The chromatin remodeling gene CHD8 represents a central node in neurodevelopmental gene networks implicated in autism. We examined the impact of germline heterozygous frameshift Chd8 mutation on neurodevelopment in mice. Chd8+/del5 mice displayed normal social interactions with no repetitive behaviors but exhibited cognitive impairment correlated with increased regional brain volume, validating that phenotypes of Chd8+/del5 mice overlap pathology reported in humans with CHD8 mutations. We applied network analysis to characterize neurodevelopmental gene expression, revealing widespread transcriptional changes in Chd8+/del5 mice across pathways disrupted in neurodevelopmental disorders, including neurogenesis, synaptic processes and neuroimmune signaling.
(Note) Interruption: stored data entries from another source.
-- ==== Sys2Proof/Machine/RbcEngine.lean ====
section
/-! DEFINITION. The register-client engine: the scripts of RD, WR and PROBE (spec/41_register_commands.md R137 to R140) run over
the quarter-steps of spec/40_bus_primitives.md, one clock edge at a time (R101, R131, R135, R270). -/

namespace Sys2Proof.Machine

/-! ## Scripts -/

/-- The position after one in `RegRead(a)` (R137), given what the primitive there told: on the first NACK, a stop and the leg's
failure; none after the stop. -/
def ReadPos.after : ReadPos → Bool → Option ReadPos
  | .start, _ => some .slaW
  | .slaW, acked => some (if acked then .reg else .stop false)
  | .reg, acked => some (if acked then .restart else .stop false)
  | .restart, _ => some .slaR
  | .slaR, acked => some (if acked then .data else .stop false)
  | .data, _ => some (.stop true)
  | .stop _, _ => none

/-- The position after one in the script of WR (R139). -/
def WritePos.after : WritePos → Bool → Option WritePos
  | .start, _ => some .slaW
  | .slaW, acked => some (if acked then .reg else .stop false)
  | .reg, acked => some (if acked then .value else .stop false)
  | .value, acked => some (.stop acked)
  | .stop _, _ => none

/-- The position after one in a command's script; none when the command is complete. PROBE goes on to its second read when the
first succeeded or `PROBE_ALWAYS_BOTH` (R140). -/
def Script.after (always : Bool) : Script → Bool → Option Script
  | .rd p, acked => (p.after acked).map .rd
  | .wr p, acked => (p.after acked).map .wr
  | .idHigh (.stop ok), _ => if ok || always then some (.idLow .start) else none
  | .idHigh p, acked => (p.after acked).map .idHigh
  | .idLow p, acked => (p.after acked).map .idLow

/-- The primitive at a position of `RegRead(a)` (R137). -/
def ReadPos.prim (a : Byte) : ReadPos → Prim
  | .start => .start
  | .slaW => .writeByte (slaByte false)
  | .reg => .writeByte a
  | .restart => .restart
  | .slaR => .writeByte (slaByte true)
  | .data => .readByte
  | .stop _ => .stop

/-- The primitive at a position of WR (R139). -/
def WritePos.prim (a v : Byte) : WritePos → Prim
  | .start => .start
  | .slaW => .writeByte (slaByte false)
  | .reg => .writeByte a
  | .value => .writeByte v
  | .stop _ => .stop

/-- The primitive at a position, its operands taken from the snapshot only (R132). -/
def primAt (r : Rbc) : Script → Prim
  | .rd p => p.prim r.addrS
  | .idHigh p => p.prim Config.idHighAddr
  | .idLow p => p.prim Config.idLowAddr
  | .wr p => p.prim r.addrS r.wdataS

/-- The position sends an SLA byte; its `RW` bit (R90). -/
def Script.sla : Script → Option Bool
  | .rd .slaW => some false
  | .rd .slaR => some true
  | .idHigh .slaW => some false
  | .idHigh .slaR => some true
  | .idLow .slaW => some false
  | .idLow .slaR => some true
  | .wr .slaW => some false
  | _ => none

/-! ## What the end of a primitive leaves -/

/-- A byte read goes to `rbc.d0` (RD, first read of PROBE) or `rbc.d1` (second read) (R36, R138, R140). -/
def Rbc.keepByte (r : Rbc) : Script → Rbc
  | .rd .data => { r with d0 := r.sh }
  | .idHigh .data => { r with d0 := r.sh }
  | .idLow .data => { r with d1 := r.sh }
  | _ => r

/-- A read of PROBE that has stopped leaves its result in `rbc.ok1` or `rbc.ok2`; after the first read `ok2` is false until the
second one ends, so that it is false when that is not issued (R140). -/
def Rbc.keepResult (r : Rbc) : Script → Rbc
  | .idHigh (.stop ok) => { r with ok1 := ok, ok2 := false }
  | .idLow (.stop ok) => { r with ok2 := ok }
  | _ => r

/-- `complete(ok)` (R135): idle again, nothing of the script left. -/
def Rbc.complete (r : Rbc) (ok : Bool) : Rbc :=
  { r.flagComplete ok with phase := .idle, script := none, sym := none, bitc := 0, q := 0, tick := 0 }

/-- `RBC_RDATA.DATA0 <- (ok ? v : UNSPECIFIED)` and `complete(ok)` of RD (R138). -/
def completeRd (ok : Bool) (n : Nat) (r : Rbc) : Rbc :=
  Rbc.complete { r with data0 := if ok then r.d0 else Config.failedData0 n } ok

/-- `complete` of WR (R139): `RBC_RDATA` is left alone. -/
def completeWr (ok : Bool) (r : Rbc) : Rbc := r.complete ok

/-- The end of PROBE (R140): both bytes, the verdict, and `complete(ok1 and ok2)`. -/
def completeProbe (n : Nat) (r : Rbc) : Rbc :=
  Rbc.complete
    { r with
      data0 := if r.ok1 then r.d0 else Config.failedData0 n
      data1 := if r.ok2 then r.d1 else Config.failedData1 n
      present := r.ok1 && r.ok2 && r.d0 == Config.expectedPid && r.d1 == Config.expectedVer }
    (r.ok1 && r.ok2)

/-- The completion of the command whose script ends at a position; a script ends at its stop only. -/
def completeAt (n : Nat) (r : Rbc) : Script → Rbc
  | .rd (.stop ok) => completeRd ok n r
  | .rd _ => completeRd false n r
  | .wr (.stop ok) => completeWr ok r
  | .wr _ => completeWr false r
  | .idHigh _ => completeProbe n r
  | .idLow _ => completeProbe n r

/-! ## One clock edge -/

/-- Begin the primitive at a position. An SLA byte is decoded and run as the instruction it is (R90). -/
def beginAt (pos : Script) (s : State) : Host.Outcome State Fault Refusal :=
  match pos.sla with
  | some rw =>
    match decodeSla (slaByte rw) with
    | .instr i => exec i (s.setRbc { s.rbc with script := some pos })
    | .illegal _ => .next (s.setRbc (Rbc.beginPrim { s.rbc with script := some pos } (primAt s.rbc pos)))
  | none => .next (s.setRbc (Rbc.beginPrim { s.rbc with script := some pos } (primAt s.rbc pos)))

/-- A primitive has ended: its symbol joins the trace (R93), its result is kept, and the script goes on or the command
completes. -/
def primEnd (pos : Script) (p : Prim) (s : State) : Host.Outcome State Fault Refusal :=
  let t := (s.setTrace (s.trace ++ [primSym p s.rbc])).setRbc ((s.rbc.keepByte pos).keepResult pos)
  match pos.after s.params.probeAlwaysBoth (primResult p s.rbc) with
  | some pos' => beginAt pos' t
  | none => .next (t.setRbc (completeAt s.edge t.rbc pos))

/-- The end of the second quarter-step of a bit cell: "sample at the last clock edge of q1" (R104). One level of the slave is
used up. -/
def sampleCell (s : State) : State := (s.setRbc (s.rbc.sample (slaveLevel s))).setSlave s.slave.tail

/-- A quarter-step has ended (R104 to R109). -/
def quarterEnd (pos : Script) (p : Prim) (s : State) : Host.Outcome State Fault Refusal :=
  if p.isByte then
    if s.rbc.q = 1 then
      let t := sampleCell s
      .next (t.setRbc (t.rbc.nextQuarter p))
    else if s.rbc.q = 3 then
      if s.rbc.bitc = 8 then primEnd pos p (s.setRbc { s.rbc with sh := shiftCell p s.rbc.bitc s.rbc.sh s.rbc.smp })
      else .next (s.setRbc (s.rbc.nextCell p))
    else .next (s.setRbc (s.rbc.nextQuarter p))
  else if s.rbc.q < p.lastQ then .next (s.setRbc (s.rbc.nextQuarter p))
  else primEnd pos p s

/-- The engine at one clock edge while `rbc.phase` = RUN: the first edge after acceptance begins the script (R131); after that a
quarter-step lasts `I2C_TQ_CYCLES` edges (R101). -/
def rbcEdge (s : State) : Host.Outcome State Fault Refusal :=
  match s.rbc.script with
  | none => .fault .runningWithoutScript
  | some pos =>
    match s.rbc.sym with
    | none => beginAt pos s
    | some p =>
      if s.rbc.tick < s.params.tqMinus1 then .next (s.setRbc { s.rbc with tick := s.rbc.tick + 1 })
      else quarterEnd pos p s

end Sys2Proof.Machine
end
We identified a co-expression module with peak expression in early brain development featuring dysregulation of RNA processing, chromatin remodeling and cell-cycle genes enriched for promoter binding by Chd8, and we validated increased neuronal proliferation and developmental splicing perturbation in Chd8+/del5 mice. This integrative analysis offers an initial picture of the consequences of Chd8 haploinsufficiency for brain development.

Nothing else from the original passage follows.